**Collected data entries:**
^^^^^^^^^^^^^^^^

/-- Keys of TRIGGER and CLAIM frames whose tick has passed are dropped (R521). -/
def State.dropKeys (s : State) : State :=
  { s with ring.seen := s.ring.seen.filter fun e =>
      if e.type = 5 then decide (s.opMs ≤ e.until_) else if e.type = 7 then true else decide (s.seq.frame ≤ e.until_) }

/-- The deadline FT(n) + t_D has passed (R54, R58, R394). -/
def State.pastDecide (s : State) (n : Nat) : Bool := n < s.seq.frame || (n == s.seq.frame && 2 ≤ s.seq.phase)

/-- Hub h is quarantined at this receiver (R648). -/
def State.peerQuar (s : State) (h : Nat) : Bool := h < 128 && bit (s.get Fld.SUP_PEER_Qj.QUAR (h / 32)) (h % 32)

/-! ## STREAM frames (R502, R517 to R520, R648, R649) -/

/-- A confluence entry at its start. -/
def Conf.rest : Conf := { high := none, got := [], store := [], aside := [], absentBefore := 0 }

/-- Entry k. -/
def State.conf (s : State) (k : Nat) : Conf := tabGet s.ring.confs Conf.rest k

/-- Stores entry k and shows H. -/
def State.setConf (s : State) (k : Nat) (x : Conf) : State :=
  ({ s with ring.confs := tabSet s.ring.confs k x } : State).put Fld.RING_CFk_HIGH.H (x.high.getD 0) k

/-- Signed difference of sequence numbers modulo 2^32 (R517). -/
def seqDiff (a b : Nat) : Int := signed 32 (a + 2 ^ 32 - b % 2 ^ 32)

/-- The stream table entry of an identity (R85). -/
def State.streamEntry (s : State) (hub stream : Nat) : Option StreamEntry :=
  match s.banks.act with
  | none => none
  | some p => p.cluster.streams.find? fun e => e.hub == hub && e.stream == stream

/-- Subscription parameters (R135). -/
def subHub (u : PatUnit) : Nat := u.p 0 0 7
def subStream (u : PatUnit) : Nat := u.p 0 8 6
def subOut (u : PatUnit) : Nat := u.p 1 0 8

/-- One intact copy of a subscribed stream (R518, R519, R649). -/
def State.confTake (s : State) (u : PatUnit) (p : Nat) (f : List Byte) : State :=
  let k := u.inst
  match s.streamEntry (subHub u) (subStream u) with
  | none => s
  | some e =>
    let label := leAt f 12 6
    let seq := leAt f 8 4
    let x := s.conf k
    let late := fun (s : State) => s.sat Fld.RING_CFk_LOSS.LATE_CNT 1 k
    if leAt f 6 2 != e.slots || f.length != 36 + 4 * e.slots || leAt f 18 2 != e.phase + 1024 * e.dLog2
        || seq != label / 2 ^ e.dLog2 % 2 ^ 32 then late s
    else if s.pastDecide (label + s.kR) then late s
    else
      let d := match x.high with
        | some h => seqDiff seq h
        | none => 1
      if x.got.contains seq then s.wrap Fld.RING_CFk_DUP.DUP_CNT 1 k
      else if d < -63 then late s
      else
        let held : Held := { label := label, emit := fb f 3, words := toWords e.slots (f.drop 32) }
        if bit (fb f 1) 1 && s.peerQuar (fb f 3) then s.setConf k { x with aside := x.aside ++ [held] }
        else
          let high := if 0 < d then seq else x.high.getD seq
          let got := (seq :: x.got).filter fun q => decide (seqDiff high q ≤ 63)
          let s := s.setConf k { x with high := some high, got := got, store := x.store ++ [held] }
          s.when (p == 1) (·.wrap Fld.RING_CFk_DUP.FIRST_W 1 k)

/-- A frame of a dual-homed pod's stream from the other home has passed this one in time (R561). -/
def State.dualMark (s : State) (f : List Byte) : State :=
  let label := leAt f 12 6
  match s.banks.act with
  | none => s
  | some p =>
    if (p.cluster.duals.any fun d => d.stream == fb f 5 && d.primary == s.hubId && d.secondary == fb f 3)
        && !s.pastDecide (label + s.kR) then
      { s with ring.dualSeen := ((fb f 5, label) :: s.ring.dualSeen).filter fun e => decide (s.seq.frame ≤ e.2 + s.kR + 1) }
    else s

/-- STREAM_FRAME_RECEIVE: `full` says that more than 32 KiB of STREAM frames wait for the egress port (R510, R511, R518). -/
def execStreamFrameReceive (port lseq : Nat) (full : Bool) (bytes : List Byte) (s : State) :
    Host.Outcome State Fault Refusal :=
  let other := 1 - port
  let (ok, s) := s.receive port lseq 1 (!full) bytes
  if !ok then .next s else
  let s := if full && s.portUp other then
      let s := { s with ring.capTick := some s.seq.frame }
      (s.sat Fld.RING_Pp_CAP.CAP_DROP 1 other).degrade Fld.GLB_DEGRADED.STREAM_CAP Fld.GLB_DEGRADED_STICKY.STREAM_CAP true
    else s
  let s := s.dualMark bytes
  .next (s.forEach ((s.units cSUBSCRIBE).filter fun u => subHub u == fb bytes 4 && subStream u == fb bytes 5) fun u s =>
    s.confTake u port bytes)

/-- The reason of a subscribed frame that has not arrived (R520). -/
def State.lostReason (s : State) (hub : Nat) : Nat :=
  let recent := s.ring.hellos.filter fun h => h.hub == hub && decide (s.opMs ≤ h.ms + s.policy 0x0401 25)
  if s.is Fld.RING_Hh.SILENT hub then rHUB_LOST
  else if recent != [] && recent.all fun h => bit (fb h.bytes 0x47) 2 then rQUARANTINE
  else rLOST

/-- A delivered word of a copy from a quarantined hub: samples already invalid keep their reason by R18 (R648). -/
def quarWord (w : Nat) : Nat :=
  if wInv w && (wReason w == rHUB_LOST || wReason w == rLOST) then w else invWord rQUARANTINE (w / 4 % 2) (wRange w)

/-- Delivery of one subscription at the deadline of its label (R53, R54, R118, R520). -/
def State.confDeliver (s : State) (u : PatUnit) : State :=
  let k := u.inst
  let hub := subHub u
  let stream := subStream u
  match s.streamEntry hub stream, s.banks.act with
  | some e, some pat =>
    if s.seq.frame < s.kR then s else
    let label := s.seq.frame - s.kR
    if !dueTick e.dLog2 e.phase label then s else
    let x := s.conf k
    let slots := ((pat.streamSlots.find? fun t => t.hub == hub && t.stream == stream).map (·.slots)).getD []
    let found := (x.store.find? fun h => h.label == label) <|> (x.aside.find? fun h => h.label == label)
    let words := match found with
      | some h => if label < x.absentBefore then h.words.map fun _ => invWord rABSENT s.tun 0
                  else if s.peerQuar h.emit then h.words.map quarWord else h.words
      | none => slots.map fun _ => invWord (s.lostReason hub) s.tun 0
    let s := s.setConf k
      { x with store := x.store.filter (fun h => decide (label < h.label)), aside := x.aside.filter (fun h => decide (label < h.label)) }
    let s := s.when found.isNone (·.sat Fld.RING_CFk_LOSS.LOST_CNT 1 k)
    let quar := match found with
      | some h => s.peerQuar h.emit
      | none => false
    let s := s.when quar (·.sat Fld.SUP_QCNT.PEER_CNT)
    let s := (s.ran u.id).sawWords u.id words
    let s := s.forEach (slots.zip words) fun e s =>
      { s with flow.remote := tabSet s.flow.remote (65536 * hub + 1024 * stream + e.1) e.2 }
    s.forEach (List.range (subOut u)) fun i s =>
      { s with flow.out := tabSet s.flow.out (256 * u.id + i) (s.remoteWord hub stream (u.p (2 + i) 0 10)) }
  | _, _ => s

/-- Delivery of all due remote samples at the start of a Decide phase (R54). -/
def State.ringDecide (s : State) : State :=
  let s := { s with flow.remote := [] }
  if !s.acquires then s else s.forEach (s.units cSUBSCRIBE) fun u s => s.confDeliver u

/-- Parameters of a STREAM unit (R135). -/
def strSlots (u : PatUnit) : List Nat := (List.range (u.p 0 0 10)).map fun k => u.p (1 + k) 0 10
def strD (u : PatUnit) : Nat := u.p 0 10 4
def strPhase (u : PatUnit) : Nat := u.p 0 14 10

/-- The hub ID of a stream's identity: the primary home's for the stream of a dual-homed pod (R44). -/
def State.streamHub (s : State) (stream : Nat) : Nat × Bool :=
  match s.banks.act with
  | none => (s.hubId, false)
  | some p =>
    match p.cluster.duals.find? fun d => d.stream == stream && (d.primary == s.hubId || d.secondary == s.hubId) with
    | some d => (d.primary, true)
    | none => (s.hubId, false)

/-- A home sends its copy of a dual-homed pod's stream while its link is bound; the primary home also where the other
home's copy of K_R ticks before has not passed it (R561). -/
def State.dualSends (s : State) (stream n : Nat) : Bool :=
  match s.banks.act with
  | none => true
  | some p =>
    match p.cluster.duals.find? fun d => d.stream == stream && (d.primary == s.hubId || d.secondary == s.hubId) with
    | none => true
    | some d => bit (s.get Fld.FLD_STAT.BOUND) d.port
        || (d.primary == s.hubId && !s.ring.dualSeen.contains (stream, n - s.kR))

/-- The STREAM frame of a stream for this tick (R502, R152); `spoiled` lists slots whose work an overrun abandoned (R179). -/
def State.streamFrame (s : State) (u : PatUnit) (n : Nat) (word : Nat → Nat) : List Byte :=
  let (hub, dual) := s.streamHub u.inst
  let quar := s.is Fld.GLB_STATE.QUARANTINE
  let slots := strSlots u
  let words := slots.map fun k => if quar then quarWord (word k) else word k
  let t := s.time.tickL
  withCrc (frameHead 1 (b2n (s.time.tstep.contains u.inst) + 2 * b2n dual) s.hubId ++ leBytes 1 hub ++ leBytes 1 u.inst
    ++ leBytes 2 slots.length ++ leBytes 4 (n / 2 ^ strD u) ++ leBytes 6 n ++ leBytes 2 (strPhase u + 1024 * strD u)
    ++ leBytes 6 t.s ++ leBytes 4 t.ns ++ leBytes 2 0 ++ ofWords words)

/-- Sends the frame of one stream on both ports; `held` ports have no room yet (R508, R510). -/
def State.streamSend (s : State) (u : PatUnit) (f : List Byte) (n : Nat) (held : List (Nat × Nat)) : State :=
  let s := s.forEach [0, 1] fun p s =>
    if !s.portUp p then s
    else if held.contains (p, u.inst) then s.setRport p { s.rport p with wait := (s.rport p).wait ++ [(u.inst, f)] }
    else s.portSend p f
  let s := (s.put Fld.RING_STRs_SEQ.SEQ (n / 2 ^ strD u) u.inst).wrap Fld.RING_STRs_CNT.SENT 1 u.inst
  ({ s with time.tstep := s.time.tstep.filter (· != u.inst) } : State).ran u.id

/-- The streams of an Emit phase (R40, R150, R528, R647): a quarantined hub sends no stream of a dual-homed pod. -/
def State.streamEmit (s : State) (held : List (Nat × Nat)) : State :=
  let n := s.seq.frame
  if !s.acquires || !s.seq.counter || !s.mayEmit then s else
  s.forEach ((List.range 64).filterMap (s.unitAt cSTREAM)) fun u s =>
    if !dueTick (strD u) (strPhase u) n || (s.is Fld.GLB_STATE.QUARANTINE && (s.streamHub u.inst).2)
        || !s.dualSends u.inst n then s
    else s.streamSend u (s.streamFrame u n (tabGet s.flow.slot absentWord)) n held

/-- STREAM_FRAME_DEADLINE: own frames that still wait on a port at FT(n) + t_E are discarded there (R510). -/
def execStreamFrameDeadline (port : Nat) (s : State) : Host.Outcome State Fault Refusal :=
  let x := s.rport port
  if x.wait.isEmpty then .next s else
  let s := (s.setRport port { x with wait := [] }).sat Fld.RING_Pp_CAP.CAP_DROP x.wait.length port
  let s := s.forEach x.wait fun e s => s.sat Fld.RING_STRs_CNT.CAP_DROP 1 e.1
  let s := { s with ring.capTick := some s.seq.frame }
  .next (s.degrade Fld.GLB_DEGRADED.STREAM_CAP Fld.GLB_DEGRADED_STICKY.STREAM_CAP true)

^^^^^^^^^^^^^^^^

**WHAT THE TASK ASKS:**
Retype only this portion of the data above: the line containing "match s.streamEntry (subHub", the line containing "let late := fun", and all lines between them, exactly.

**SOLVED PROBLEM:**
  match s.streamEntry (subHub u) (subStream u) with
  | none => s
  | some e =>
    let label := leAt f 12 6
    let seq := leAt f 8 4
    let x := s.conf k
    let late := fun (s : State) => s.sat Fld.RING_CFk_LOSS.LATE_CNT 1 k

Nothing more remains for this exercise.